__TASK DETAILS__
In the records below, find every line that contains "getD" and list it.

(Excerpts from a dataset)
********************

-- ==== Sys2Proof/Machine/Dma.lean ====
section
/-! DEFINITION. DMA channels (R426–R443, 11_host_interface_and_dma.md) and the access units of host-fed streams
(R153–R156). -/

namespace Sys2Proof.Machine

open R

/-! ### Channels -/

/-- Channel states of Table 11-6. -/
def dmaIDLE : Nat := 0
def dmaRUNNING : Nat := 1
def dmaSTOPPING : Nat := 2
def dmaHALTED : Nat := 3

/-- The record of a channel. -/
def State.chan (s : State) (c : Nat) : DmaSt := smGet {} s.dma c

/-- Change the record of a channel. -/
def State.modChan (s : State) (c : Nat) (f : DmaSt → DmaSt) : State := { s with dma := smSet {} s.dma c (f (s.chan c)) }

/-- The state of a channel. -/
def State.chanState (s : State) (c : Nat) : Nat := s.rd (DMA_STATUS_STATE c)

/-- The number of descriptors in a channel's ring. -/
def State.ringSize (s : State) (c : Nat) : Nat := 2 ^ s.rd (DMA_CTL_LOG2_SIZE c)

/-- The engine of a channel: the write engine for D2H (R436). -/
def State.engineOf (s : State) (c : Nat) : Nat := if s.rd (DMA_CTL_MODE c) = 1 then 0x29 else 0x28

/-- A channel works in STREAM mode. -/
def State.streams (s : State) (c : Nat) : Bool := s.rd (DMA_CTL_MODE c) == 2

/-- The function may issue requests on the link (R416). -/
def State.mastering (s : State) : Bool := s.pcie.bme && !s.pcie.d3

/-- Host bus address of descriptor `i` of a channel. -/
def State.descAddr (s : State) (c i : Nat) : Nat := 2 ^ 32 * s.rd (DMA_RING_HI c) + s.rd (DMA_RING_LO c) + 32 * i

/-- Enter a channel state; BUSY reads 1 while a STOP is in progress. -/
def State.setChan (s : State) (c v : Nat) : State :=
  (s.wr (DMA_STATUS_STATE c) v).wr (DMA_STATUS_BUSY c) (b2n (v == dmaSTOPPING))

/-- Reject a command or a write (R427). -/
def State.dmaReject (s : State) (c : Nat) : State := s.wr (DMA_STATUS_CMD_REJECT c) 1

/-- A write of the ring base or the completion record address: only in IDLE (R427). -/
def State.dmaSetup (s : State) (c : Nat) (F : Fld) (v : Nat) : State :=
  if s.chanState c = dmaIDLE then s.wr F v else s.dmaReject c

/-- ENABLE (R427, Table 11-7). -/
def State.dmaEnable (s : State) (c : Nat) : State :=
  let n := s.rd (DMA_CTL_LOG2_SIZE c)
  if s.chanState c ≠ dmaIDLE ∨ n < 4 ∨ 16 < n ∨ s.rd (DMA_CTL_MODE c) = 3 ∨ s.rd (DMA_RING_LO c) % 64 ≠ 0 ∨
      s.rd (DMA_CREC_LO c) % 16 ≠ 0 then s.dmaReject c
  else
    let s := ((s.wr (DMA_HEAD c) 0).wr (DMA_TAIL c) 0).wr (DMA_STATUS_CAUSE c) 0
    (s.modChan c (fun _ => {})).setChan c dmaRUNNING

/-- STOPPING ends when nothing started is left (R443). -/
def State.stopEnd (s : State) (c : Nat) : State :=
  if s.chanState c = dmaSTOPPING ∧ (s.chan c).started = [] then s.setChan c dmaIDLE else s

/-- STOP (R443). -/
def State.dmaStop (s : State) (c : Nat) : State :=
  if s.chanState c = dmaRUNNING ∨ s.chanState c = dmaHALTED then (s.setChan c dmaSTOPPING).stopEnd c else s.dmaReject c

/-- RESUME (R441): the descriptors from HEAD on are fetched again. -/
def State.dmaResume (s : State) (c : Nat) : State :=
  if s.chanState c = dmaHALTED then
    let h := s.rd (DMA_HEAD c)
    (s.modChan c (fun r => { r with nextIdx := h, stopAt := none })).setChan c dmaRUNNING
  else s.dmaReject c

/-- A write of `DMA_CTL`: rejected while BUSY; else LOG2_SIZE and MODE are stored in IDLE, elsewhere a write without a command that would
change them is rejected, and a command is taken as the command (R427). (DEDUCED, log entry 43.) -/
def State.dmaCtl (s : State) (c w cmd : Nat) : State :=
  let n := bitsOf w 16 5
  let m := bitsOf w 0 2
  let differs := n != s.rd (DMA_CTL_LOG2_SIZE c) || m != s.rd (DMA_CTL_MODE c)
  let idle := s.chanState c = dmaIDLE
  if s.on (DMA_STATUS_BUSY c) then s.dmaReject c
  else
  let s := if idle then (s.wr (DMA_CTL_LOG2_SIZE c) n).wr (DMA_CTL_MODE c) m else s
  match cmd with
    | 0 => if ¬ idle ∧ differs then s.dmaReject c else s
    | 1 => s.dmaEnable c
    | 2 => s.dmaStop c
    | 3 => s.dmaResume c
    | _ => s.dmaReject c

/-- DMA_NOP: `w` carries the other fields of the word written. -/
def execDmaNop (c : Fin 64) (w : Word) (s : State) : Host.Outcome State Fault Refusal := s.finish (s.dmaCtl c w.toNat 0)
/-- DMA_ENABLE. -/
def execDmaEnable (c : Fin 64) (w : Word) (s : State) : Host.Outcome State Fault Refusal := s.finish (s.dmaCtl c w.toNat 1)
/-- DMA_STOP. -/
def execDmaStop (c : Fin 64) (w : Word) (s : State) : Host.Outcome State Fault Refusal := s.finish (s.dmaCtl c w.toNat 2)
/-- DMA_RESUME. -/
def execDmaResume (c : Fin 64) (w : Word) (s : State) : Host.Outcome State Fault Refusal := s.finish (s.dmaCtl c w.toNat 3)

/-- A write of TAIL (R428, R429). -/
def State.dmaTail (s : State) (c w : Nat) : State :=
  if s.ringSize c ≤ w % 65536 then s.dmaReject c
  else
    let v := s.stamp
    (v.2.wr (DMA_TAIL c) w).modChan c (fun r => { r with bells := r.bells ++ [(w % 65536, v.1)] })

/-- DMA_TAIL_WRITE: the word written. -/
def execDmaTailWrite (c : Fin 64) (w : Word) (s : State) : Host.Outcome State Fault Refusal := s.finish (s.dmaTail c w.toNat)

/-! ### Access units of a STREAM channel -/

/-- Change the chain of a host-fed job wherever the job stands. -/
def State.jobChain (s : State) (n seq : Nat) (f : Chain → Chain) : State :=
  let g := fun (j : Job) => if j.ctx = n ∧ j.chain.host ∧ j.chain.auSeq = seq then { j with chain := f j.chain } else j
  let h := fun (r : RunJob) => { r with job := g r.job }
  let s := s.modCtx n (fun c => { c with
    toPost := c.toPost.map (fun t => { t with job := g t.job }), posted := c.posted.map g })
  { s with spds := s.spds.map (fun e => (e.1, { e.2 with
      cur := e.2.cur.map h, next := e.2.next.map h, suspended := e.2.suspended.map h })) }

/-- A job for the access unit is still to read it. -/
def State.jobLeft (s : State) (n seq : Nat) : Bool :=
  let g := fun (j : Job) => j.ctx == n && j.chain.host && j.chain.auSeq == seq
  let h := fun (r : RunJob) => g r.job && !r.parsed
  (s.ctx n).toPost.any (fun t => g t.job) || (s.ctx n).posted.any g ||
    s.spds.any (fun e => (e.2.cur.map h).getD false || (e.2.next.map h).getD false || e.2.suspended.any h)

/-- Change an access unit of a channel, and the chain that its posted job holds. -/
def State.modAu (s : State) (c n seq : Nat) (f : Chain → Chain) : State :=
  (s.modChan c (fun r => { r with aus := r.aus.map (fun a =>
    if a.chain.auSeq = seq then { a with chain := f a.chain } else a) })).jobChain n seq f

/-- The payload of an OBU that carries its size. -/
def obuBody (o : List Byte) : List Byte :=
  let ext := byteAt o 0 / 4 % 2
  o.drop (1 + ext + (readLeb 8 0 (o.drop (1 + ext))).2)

********************

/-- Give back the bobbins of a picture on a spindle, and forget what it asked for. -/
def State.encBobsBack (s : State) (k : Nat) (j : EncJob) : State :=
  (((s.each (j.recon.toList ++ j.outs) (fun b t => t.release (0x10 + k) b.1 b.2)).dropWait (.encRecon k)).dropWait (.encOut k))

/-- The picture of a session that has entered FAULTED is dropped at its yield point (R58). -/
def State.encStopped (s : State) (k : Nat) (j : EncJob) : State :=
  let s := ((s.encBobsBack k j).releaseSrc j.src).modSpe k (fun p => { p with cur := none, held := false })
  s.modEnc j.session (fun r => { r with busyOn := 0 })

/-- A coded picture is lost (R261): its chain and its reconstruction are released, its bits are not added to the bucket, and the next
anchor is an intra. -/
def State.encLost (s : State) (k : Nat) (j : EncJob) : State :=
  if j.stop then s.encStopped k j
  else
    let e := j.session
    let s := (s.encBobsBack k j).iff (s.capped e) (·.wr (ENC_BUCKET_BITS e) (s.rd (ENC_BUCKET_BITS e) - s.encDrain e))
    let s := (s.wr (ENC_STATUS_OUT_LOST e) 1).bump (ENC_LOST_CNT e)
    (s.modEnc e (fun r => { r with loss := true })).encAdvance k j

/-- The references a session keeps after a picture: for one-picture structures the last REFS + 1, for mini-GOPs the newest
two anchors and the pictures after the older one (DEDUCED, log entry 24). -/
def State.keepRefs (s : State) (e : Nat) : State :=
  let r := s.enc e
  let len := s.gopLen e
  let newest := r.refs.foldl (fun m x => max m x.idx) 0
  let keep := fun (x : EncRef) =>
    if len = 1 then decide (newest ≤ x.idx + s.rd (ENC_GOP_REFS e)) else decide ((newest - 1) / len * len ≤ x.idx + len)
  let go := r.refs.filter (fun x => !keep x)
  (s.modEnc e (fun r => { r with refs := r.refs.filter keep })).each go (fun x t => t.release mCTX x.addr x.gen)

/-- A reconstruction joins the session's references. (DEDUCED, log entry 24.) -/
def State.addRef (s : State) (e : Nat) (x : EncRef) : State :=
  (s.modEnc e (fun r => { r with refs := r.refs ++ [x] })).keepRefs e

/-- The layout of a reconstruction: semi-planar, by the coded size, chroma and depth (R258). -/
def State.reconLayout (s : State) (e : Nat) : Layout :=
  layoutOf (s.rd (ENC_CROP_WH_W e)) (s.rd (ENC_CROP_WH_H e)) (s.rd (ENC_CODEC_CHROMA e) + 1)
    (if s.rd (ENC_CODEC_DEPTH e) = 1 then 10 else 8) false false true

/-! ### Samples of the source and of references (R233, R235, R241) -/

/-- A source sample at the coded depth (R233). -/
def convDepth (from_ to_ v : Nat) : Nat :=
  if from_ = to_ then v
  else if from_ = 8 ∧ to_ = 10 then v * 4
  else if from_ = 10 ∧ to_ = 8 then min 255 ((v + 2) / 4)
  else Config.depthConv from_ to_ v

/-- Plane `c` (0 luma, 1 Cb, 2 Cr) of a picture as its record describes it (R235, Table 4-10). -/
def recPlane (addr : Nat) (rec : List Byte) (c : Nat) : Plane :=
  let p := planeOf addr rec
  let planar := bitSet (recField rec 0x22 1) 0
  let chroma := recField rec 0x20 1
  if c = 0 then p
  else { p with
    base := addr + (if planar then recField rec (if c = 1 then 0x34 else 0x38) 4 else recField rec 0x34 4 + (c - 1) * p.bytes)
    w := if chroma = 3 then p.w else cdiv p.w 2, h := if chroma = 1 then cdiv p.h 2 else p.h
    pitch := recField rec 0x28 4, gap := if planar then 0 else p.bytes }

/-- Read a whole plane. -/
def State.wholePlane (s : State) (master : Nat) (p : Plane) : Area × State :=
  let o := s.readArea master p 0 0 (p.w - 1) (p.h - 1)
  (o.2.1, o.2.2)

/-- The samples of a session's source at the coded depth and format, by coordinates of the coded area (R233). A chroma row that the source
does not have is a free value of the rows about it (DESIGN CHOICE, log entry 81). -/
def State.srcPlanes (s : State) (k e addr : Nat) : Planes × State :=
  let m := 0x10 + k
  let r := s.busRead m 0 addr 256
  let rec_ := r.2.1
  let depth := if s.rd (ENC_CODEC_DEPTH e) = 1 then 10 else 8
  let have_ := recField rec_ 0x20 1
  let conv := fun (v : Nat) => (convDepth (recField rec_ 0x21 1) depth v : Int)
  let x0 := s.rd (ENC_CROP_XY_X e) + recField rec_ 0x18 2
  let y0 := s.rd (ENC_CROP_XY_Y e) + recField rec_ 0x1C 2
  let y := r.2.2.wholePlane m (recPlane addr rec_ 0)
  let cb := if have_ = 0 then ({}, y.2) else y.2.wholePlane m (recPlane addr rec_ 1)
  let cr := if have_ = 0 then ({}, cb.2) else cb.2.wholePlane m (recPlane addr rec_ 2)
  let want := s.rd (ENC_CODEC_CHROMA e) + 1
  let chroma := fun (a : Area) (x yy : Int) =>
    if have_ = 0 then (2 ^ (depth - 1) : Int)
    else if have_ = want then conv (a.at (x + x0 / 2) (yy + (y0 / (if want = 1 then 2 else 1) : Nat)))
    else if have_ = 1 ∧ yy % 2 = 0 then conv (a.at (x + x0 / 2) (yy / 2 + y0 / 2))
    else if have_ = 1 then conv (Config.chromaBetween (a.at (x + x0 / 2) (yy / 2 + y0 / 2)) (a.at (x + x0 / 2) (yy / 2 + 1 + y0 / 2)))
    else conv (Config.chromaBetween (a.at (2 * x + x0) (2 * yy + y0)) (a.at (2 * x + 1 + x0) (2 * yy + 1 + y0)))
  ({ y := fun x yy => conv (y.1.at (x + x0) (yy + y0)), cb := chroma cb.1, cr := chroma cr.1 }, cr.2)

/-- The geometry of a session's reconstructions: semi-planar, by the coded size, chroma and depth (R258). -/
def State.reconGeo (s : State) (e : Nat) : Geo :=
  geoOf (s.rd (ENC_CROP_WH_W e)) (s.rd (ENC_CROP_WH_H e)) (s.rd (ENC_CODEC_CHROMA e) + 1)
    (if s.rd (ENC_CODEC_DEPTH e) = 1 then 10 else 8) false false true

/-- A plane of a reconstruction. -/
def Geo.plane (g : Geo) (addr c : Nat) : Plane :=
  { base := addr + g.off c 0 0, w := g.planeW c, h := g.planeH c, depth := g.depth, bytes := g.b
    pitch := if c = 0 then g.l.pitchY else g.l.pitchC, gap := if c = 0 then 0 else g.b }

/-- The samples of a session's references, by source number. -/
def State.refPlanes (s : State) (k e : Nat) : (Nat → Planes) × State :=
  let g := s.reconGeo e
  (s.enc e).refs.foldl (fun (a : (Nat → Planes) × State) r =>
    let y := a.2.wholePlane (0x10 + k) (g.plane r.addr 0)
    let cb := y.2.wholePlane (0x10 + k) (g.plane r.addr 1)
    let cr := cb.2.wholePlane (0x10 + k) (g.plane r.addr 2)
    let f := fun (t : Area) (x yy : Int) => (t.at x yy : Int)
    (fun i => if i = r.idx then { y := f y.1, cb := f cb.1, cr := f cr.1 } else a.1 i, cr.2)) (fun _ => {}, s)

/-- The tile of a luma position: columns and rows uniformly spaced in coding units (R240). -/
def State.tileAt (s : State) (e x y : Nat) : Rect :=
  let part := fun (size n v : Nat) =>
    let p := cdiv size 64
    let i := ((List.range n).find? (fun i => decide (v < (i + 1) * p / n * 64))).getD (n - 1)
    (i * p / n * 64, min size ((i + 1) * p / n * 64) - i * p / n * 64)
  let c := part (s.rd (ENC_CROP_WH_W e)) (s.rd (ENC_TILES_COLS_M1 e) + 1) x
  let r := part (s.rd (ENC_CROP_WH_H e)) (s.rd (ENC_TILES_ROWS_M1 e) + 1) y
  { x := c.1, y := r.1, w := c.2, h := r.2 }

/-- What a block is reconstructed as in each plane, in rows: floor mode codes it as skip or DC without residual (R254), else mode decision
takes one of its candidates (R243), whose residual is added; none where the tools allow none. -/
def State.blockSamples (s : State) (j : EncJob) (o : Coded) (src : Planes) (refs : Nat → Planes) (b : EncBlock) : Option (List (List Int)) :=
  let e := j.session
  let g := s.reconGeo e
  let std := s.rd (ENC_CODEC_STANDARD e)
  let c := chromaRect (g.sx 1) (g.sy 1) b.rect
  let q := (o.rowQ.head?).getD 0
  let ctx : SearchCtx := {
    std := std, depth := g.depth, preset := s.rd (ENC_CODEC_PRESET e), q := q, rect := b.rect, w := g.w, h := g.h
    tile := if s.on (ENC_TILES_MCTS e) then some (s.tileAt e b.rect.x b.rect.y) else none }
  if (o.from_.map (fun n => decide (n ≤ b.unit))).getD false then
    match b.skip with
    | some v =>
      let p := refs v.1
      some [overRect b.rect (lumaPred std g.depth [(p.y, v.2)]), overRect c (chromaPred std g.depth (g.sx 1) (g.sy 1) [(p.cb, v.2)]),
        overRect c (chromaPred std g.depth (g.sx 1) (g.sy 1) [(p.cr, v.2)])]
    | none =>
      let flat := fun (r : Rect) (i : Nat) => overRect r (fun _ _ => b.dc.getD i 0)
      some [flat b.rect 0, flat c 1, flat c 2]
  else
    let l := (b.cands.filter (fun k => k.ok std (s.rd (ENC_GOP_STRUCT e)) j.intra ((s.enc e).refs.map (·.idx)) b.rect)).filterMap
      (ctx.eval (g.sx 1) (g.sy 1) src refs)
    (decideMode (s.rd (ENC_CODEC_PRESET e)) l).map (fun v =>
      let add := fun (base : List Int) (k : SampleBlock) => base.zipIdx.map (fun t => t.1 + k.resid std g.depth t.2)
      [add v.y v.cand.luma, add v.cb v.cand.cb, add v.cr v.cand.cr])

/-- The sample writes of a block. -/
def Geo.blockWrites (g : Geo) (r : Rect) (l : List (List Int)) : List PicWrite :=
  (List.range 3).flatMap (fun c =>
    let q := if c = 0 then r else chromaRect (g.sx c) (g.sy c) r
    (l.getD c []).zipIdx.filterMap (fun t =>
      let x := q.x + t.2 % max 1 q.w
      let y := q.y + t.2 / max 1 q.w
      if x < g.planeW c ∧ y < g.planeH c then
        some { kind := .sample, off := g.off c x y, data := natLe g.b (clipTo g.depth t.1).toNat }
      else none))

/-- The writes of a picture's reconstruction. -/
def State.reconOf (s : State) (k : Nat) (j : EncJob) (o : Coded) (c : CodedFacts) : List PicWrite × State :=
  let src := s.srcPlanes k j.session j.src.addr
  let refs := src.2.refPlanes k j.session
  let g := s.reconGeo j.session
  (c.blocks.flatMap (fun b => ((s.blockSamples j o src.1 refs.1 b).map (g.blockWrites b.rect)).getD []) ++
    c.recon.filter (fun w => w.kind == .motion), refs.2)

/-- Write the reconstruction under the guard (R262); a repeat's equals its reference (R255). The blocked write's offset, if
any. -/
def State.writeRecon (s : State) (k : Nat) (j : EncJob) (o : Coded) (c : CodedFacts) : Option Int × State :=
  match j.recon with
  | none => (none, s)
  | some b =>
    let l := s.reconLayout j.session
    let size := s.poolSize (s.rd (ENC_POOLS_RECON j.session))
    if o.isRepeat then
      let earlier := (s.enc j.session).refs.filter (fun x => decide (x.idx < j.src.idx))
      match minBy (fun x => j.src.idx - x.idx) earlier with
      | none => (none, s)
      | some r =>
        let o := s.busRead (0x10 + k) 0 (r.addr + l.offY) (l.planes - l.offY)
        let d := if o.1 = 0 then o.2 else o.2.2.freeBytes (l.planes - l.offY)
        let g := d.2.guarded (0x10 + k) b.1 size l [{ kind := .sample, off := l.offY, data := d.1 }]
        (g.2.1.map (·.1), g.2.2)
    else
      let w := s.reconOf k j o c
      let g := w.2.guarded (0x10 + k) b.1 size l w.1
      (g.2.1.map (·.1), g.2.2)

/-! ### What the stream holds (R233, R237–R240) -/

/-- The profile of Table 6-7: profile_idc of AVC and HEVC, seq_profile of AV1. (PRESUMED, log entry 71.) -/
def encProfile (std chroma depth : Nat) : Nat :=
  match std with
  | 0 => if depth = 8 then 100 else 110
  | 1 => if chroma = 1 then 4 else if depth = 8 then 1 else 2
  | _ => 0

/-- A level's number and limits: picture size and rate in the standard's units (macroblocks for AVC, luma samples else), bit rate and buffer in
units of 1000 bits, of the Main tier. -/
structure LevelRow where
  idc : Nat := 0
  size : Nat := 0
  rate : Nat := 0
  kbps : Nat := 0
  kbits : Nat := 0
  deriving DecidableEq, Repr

********************

__RESPONSE TO THIS TASK__
    s.spds.any (fun e => (e.2.cur.map h).getD false || (e.2.next.map h).getD false || e.2.suspended.any h)
    let i := ((List.range n).find? (fun i => decide (v < (i + 1) * p / n * 64))).getD (n - 1)
  let q := (o.rowQ.head?).getD 0
  if (o.from_.map (fun n => decide (n ≤ b.unit))).getD false then
      let flat := fun (r : Rect) (i : Nat) => overRect r (fun _ _ => b.dc.getD i 0)
    (l.getD c []).zipIdx.filterMap (fun t =>
  (c.blocks.flatMap (fun b => ((s.blockSamples j o src.1 refs.1 b).map (g.blockWrites b.rect)).getD []) ++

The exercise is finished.